Lanyan ergriff Patricks Hand und schüttelte sie energisch. »Commander Fitzpatrick, ich vermisse die Zeit, in der Sie mein Adjutant waren. Eigentlich sollte ich dies nicht sagen, aber ich bedauere, Ihnen das Kommando über einen eigenen Manta-Kreuzer gegeben zu haben. Ohne die OsquiveK Angelegenheit hätte ich Sie noch immer an meiner Seite. Ich möchte, dass Sie zu mir zurückkehren, sobald Sie wieder diensttauglich sind. Dann können Sie mir bei all den schwierigen Verwaltungsdingen helfen.«

»Tut mir leid, General, aber ich habe beschlossen, den TVF-Dienst zu quittieren. Ich werde mich anderen Aufgaben widmen.«

Das verblüffte Lanyan. »Sie sind erst seit vier Tagen daheim - kaum Zeit genug, um auszuruhen, geschweige denn für eine so wichtige Entscheidung. Denken Sie noch einmal darüber nach. Wir sprechen darüber, wenn Sie bereit sind.«

Patrick wusste, dass er keine zweite Chance wie diese bekommen würde.

»Sir, erinnern Sie sich an den Roamer-Frachter, dem wir während unseres Patrouillenflugs begegnet sind?«

Das Gesicht des Generals blieb völlig ausdruckslos. »Nein, Mr. Fitzpatrick. Ich fürchte, ich erinnere mich nicht daran.«

»Wirklich nicht? Wir haben den Frachter aufgebracht und seine Ekti-Ladung beschlagnahmt. Der Kommandant des Schiffes hieß Raven Kamarow und stammte aus einem bekannten Roamer-Clan.« Patrick kniff die Augen zusammen. »Sie gaben mir den Befehl, den Frachter zu vernichten.«

Ein Vorhang aus Eis schien vor Lanyans Gesicht zu fallen. »Nein, Mr.

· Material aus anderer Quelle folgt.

/-- R193, R196: the lanes of an ATOMS in order on the bytes of its scratch, n bytes to a word: each lane's old value, and the bytes
after the last. -/
def atomsInOrder (op n : Nat) (m : Nat → Byte) : List (Nat × Nat × Nat × Nat) → List (Nat × Nat) × (Nat → Byte)
  | [] => ([], m)
  | (l, a, c, c2) :: r =>
    let old := ofLeBytes ((List.range n).map (fun i => m (a + i)))
    let new := if op = 11 then (fAdd fp32 .rne old c).1 else atomResult op (8 * n) old c c2
    let q := atomsInOrder op n (fun x => if a ≤ x ∧ x < a + n then BitVec.ofNat 8 (new / 2 ^ (8 * (x - a))) else m x) r
    ((l, old) :: q.1, q.2)

/-- A write of some bytes at x of an allocation, all in one page, does to memory what R153 says: nothing, where its page is no
spill page; where it is one and its backing bytes translate, those take them and no other byte changes. -/
def SpillTakes (s t : State) (A : Alloc) (x : Nat) (bs : List Byte) : Prop :=
  let spill := A.pages.filter (fun g => g.pin.isNone && g.vpn == x / 4096)
  x % 4096 + bs.length ≤ 4096 → s.allocs.find? (fun a => a.id == A.id) = some A →
  (spill = [] → ∀ a, t.mem.byte a = s.mem.byte a) ∧
  ∀ (g : SttPage) (loc : Nat → Nat), spill = [g] →
    (∀ j, j < bs.length → s.access none A.ctx (4096 * g.back.toNat + x % 4096 + j) .write = .mem (loc j)) →
    (∀ j k, j < bs.length → k < bs.length → loc j = loc k → j = k) →
    ∀ a, t.mem.byte a = match (List.range bs.length).find? (fun j => loc j == a) with
      | some j => nth 0 bs j
      | none => s.mem.byte a

end Sys2Proof.Machine

/-- R154, R178, R186: a unit of LDS reads its bytes of the warp's scratch into its registers; one of STS or STFRAG writes
them, and no other byte of scratch; no byte of memory changes but the backing bytes of a spill page (R153; that the allocation's own
copy stands beside them is log 54, DESIGN CHOICE); a double-bit error of a word read, or a poisoned unit of a spill page, aborts the
block with POISON (R160, R300). R189: when the last word of an LDFRAG's tile has been read, lane l of the
executing ones holds its 16 bytes of Table 6.6 in four registers. R196: ATOMS performs its lanes in ascending order, each on what the
one before left, and each lane receives the value before its own effect; that it performs them in one step is log 56 (DEDUCED). -/
def Obligations.ScratchPerformed : Prop :=
  (∀ (s : State) (id k : Nat) (l1 : Bool) (B : Block) (W : Warp) (o : Op) (p : Part) (A : Alloc),
    Owns s id B W o → o.done = false → s.tripped = false → o.parts[k]? = some p → s.mayDo B W o p = true →
    s.allocOf B.uid W.idx = some A → p.lane < 32 →
    (B.aborted = false → ((∃ lk d, o.kind = .lds lk d) ∨ ∃ r wide tr lanes, o.kind = .ldfrag r wide tr lanes) →
      (A.isBad p.pa p.len = true ∨ ∃ e ∈ A.spills p.pa p.len, s.vaPoisoned none A.ctx e.1 e.2 = true) →
      ∃ (t : State) (C : _), exec (.memRequestPerform id k l1) s = .next t ∧ t.block? B.uid = some C ∧
        C.halt = some (.abort 0x14)) ∧
    (∀ (lk : LoadKind) (d : Option Nat), o.kind = .lds lk d → s.scrBad B.uid W.idx p.pa p.len = false →
      ∃ (t : State) (V : Warp) (C : Alloc), exec (.memRequestPerform id k l1) s = .next t ∧
        t.warp? B.uid W.idx = some V ∧ V.Did id k ∧ (∀ a, t.mem.byte a = s.mem.byte a) ∧
        t.allocOf B.uid W.idx = some C ∧ C = { A with weak := C.weak } ∧
        let x := A.readN p.pa p.len
        let y : Nat := match lk with
          | .s8 => ((BitVec.ofNat 8 x).signExtend 32).toNat
          | .s16 => ((BitVec.ofNat 16 x).signExtend 32).toNat
          | _ => x
        W.RegsTake V id (fun n l => if l = p.lane then d.bind (fun r => wordsFrom (r + p.off / 4) p.len y n) else none)) ∧
    (∀ (r : Nat) (wide tr : Bool) (lanes : Mask), o.kind = .ldfrag r wide tr lanes → s.scrBad B.uid W.idx p.pa p.len = false →
      ∃ (t : State) (V : Warp), exec (.memRequestPerform id k l1) s = .next t ∧ t.warp? B.uid W.idx = some V ∧ V.Did id k ∧
        (∀ a, t.mem.byte a = s.mem.byte a) ∧
        let last : Prop := ∀ j q, o.parts[j]? = some q → j ≠ k → q.done = true
        let tile := (o.parts.zipIdx.map (fun q => if q.2 = k then A.read p.pa p.len else q.1.data)).flatten
        (¬last → V.v = W.v) ∧
        (last → W.RegsTake V id (fun n l => if lanes.getLsbD l = true then
          wordsFrom r 16 (ofLeBytes ((List.range 16).map (fun b => nth 0 tile (fragByte wide tr l b)))) n else none))) ∧
    ((o.kind = .sts ∨ o.kind = .stfrag) →
      ∃ (t : State) (V : Warp), exec (.memRequestPerform id k l1) s = .next t ∧ t.warp? B.uid W.idx = some V ∧ V.Did id k ∧ V.v = W.v ∧
        SpillTakes s t A p.pa p.data ∧
        ∃ C, t.allocOf B.uid W.idx = some C ∧ BytesTake A.byte C.byte p.pa p.data)) ∧
  (∀ (s : State) (id k op : Nat) (l1 w64 : Bool) (d : Option Nat) (B : Block) (W : Warp) (o : Op) (A : Alloc)
      (xs : List (Nat × Nat × Nat × Nat)),
    Owns s id B W o → o.done = false → s.tripped = false → o.kind = .atoms op w64 d →
    s.allocOf B.uid W.idx = some A → A.bad = [] →
    ((∀ g ∈ A.pages, g.pin.isSome = true) ∨ (s.mem.poison = [] ∧ s.mem.bad = [])) →
    o.reqs = xs.map (fun e => ⟨e.2.1, e.2.1, [(e.1, e.2.2.1, e.2.2.2)], false⟩) → op ≤ 11 → (w64 = true → op ≤ 9) →
    (xs.map (·.1)).Nodup →
    (∀ e ∈ xs, e.1 < 32 ∧ e.2.2.1 < 2 ^ (if w64 then 64 else 32) ∧ e.2.2.2 < 2 ^ (if w64 then 64 else 32)) →
    let n := if w64 then 8 else 4
    (∀ e ∈ xs, W.mayPerform o [e.1] e.2.1 n = true ∧ s.scrHeld B.uid W.idx e.2.1 n = false) →
    let q := atomsInOrder op n A.byte xs
    ∃ (t : State) (V : Warp) (C : Alloc), exec (.memRequestPerform id k l1) s = .next t ∧ t.warp? B.uid W.idx = some V ∧
      t.allocOf B.uid W.idx = some C ∧ C.byte = q.2 ∧
      ((∀ g ∈ A.pages, g.pin.isSome = true) → s.allocs.find? (fun a => a.id == A.id) = some A →
        ∀ a, t.mem.byte a = s.mem.byte a) ∧
      W.RegsTake V id (fun r l => d.bind (fun x => (q.1.find? (fun e => e.1 == l)).bind (fun e => wordsFrom x n e.2 r))))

Fitzpatrick. An derartige Dinge erinnere ich mich nicht. Und Sie auch nicht.« Patrick fühlte, wie er zornig wurde. Er wollte die Stimme heben und den General vor all diesen Leuten bloßstellen, aber bevor er etwas sagen konnte, platzte ein Offizier in den Saal. »General Lanyan, Sie werden gebraucht!«

Lanyan richtete seine volle Aufmerksamkeit auf den Mann. »Was ist los?«

Der Offizier kam rasch näher und senkte die Stimme. »Es geht um die Soldaten-Kompis, Sir. Offenbar verursachen sie Probleme.« Er sah sich im Saal um und erkannte Yamane unter den Gästen. »Dr. Yamane! Wir benötigen auch Ihren Sachverstand. Ein Transporter steht bereit. Wenn ich die beiden Herren bitten darf, mich zu begleiten ...«

Als es bei den anderen Gästen zu einem Gemurmel kam, hob Maureen Fitzpatrick die Hände und sagte laut: »Die Pflicht ruft! Damit muss man rechnen, wenn man den Befehl über die Terranische Verteidigungsflotte hat. Kein Grund zur Sorge.«

Der General richtete einen letzten warnenden Blick auf Patrick, folgte dann dem Offizier und zog Yamane mit sich.